Anxiety has been the emotion of the day today. That feeling in the pit of your stomach that just won’t shift, the constant butterflies. Fear of the unknown.

What if we don’t feed them properly? How much food do kids even need? How much sugar is too much?

What about homework – how do you actually get kids to do homework?! How can we engage them in their learning if they literally cannot be bothered?

How are we going to cope with being outnumbered? We have no parenting experience to anchor ourselves with; what if we do things wrong and mess them up for life? What even is therapeutic parenting and what does it look like?

SO MANY WORRIES. Hakuna matata – not so much. These anxieties are all centred around being worried about my/our own capabilities. What if we can’t handle that, how will we sort that out…focusing on ourselves and our own strengths.

In writing it down, I’m gently reminded that actually we can’t do this in our own strength.
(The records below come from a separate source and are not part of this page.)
-- ==== Sys2Proof/Laws/Step.lean ====
section
/-! SUPPORT. One law per point of the pseudocode: what the step there answers. The proofs cite these and never unfold
`runStep`, `want`, `resume` or a primitive. -/

namespace Sys2Proof.Machine

variable {s : State}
We will fail. A lot. Daily, hourly. Yes, there will be times when it feels like we’re doing everything right and everyone is eating 10 fruit and veg a day, no sweets in sight, reading books read and homework done, temper isn’t lost and children are feeling super-nurtured. However, there will also be times when tea is a pizza from the freezer, we don’t even contemplate getting the book bag off the hook (or the floor), because all 3 children had a meltdown and now they’re sitting in front of the TV eating chocolate whilst I cry because I shouted at them. Does this mean we’re a failure, no longer fit to be foster parents? I hope not…! Reflect on it, learn from it, tomorrow’s a new day.

Most importantly though, we need to be remembering in whose strength we’re actually doing this.

I can do all this through him who gives me strength.” Philippians 4v13, The Bible

Our strength is from Jesus, not ourselves. We need to always praying, always turning to Him for strength, patience, love, gentleness…for all that we need to do the task set before us.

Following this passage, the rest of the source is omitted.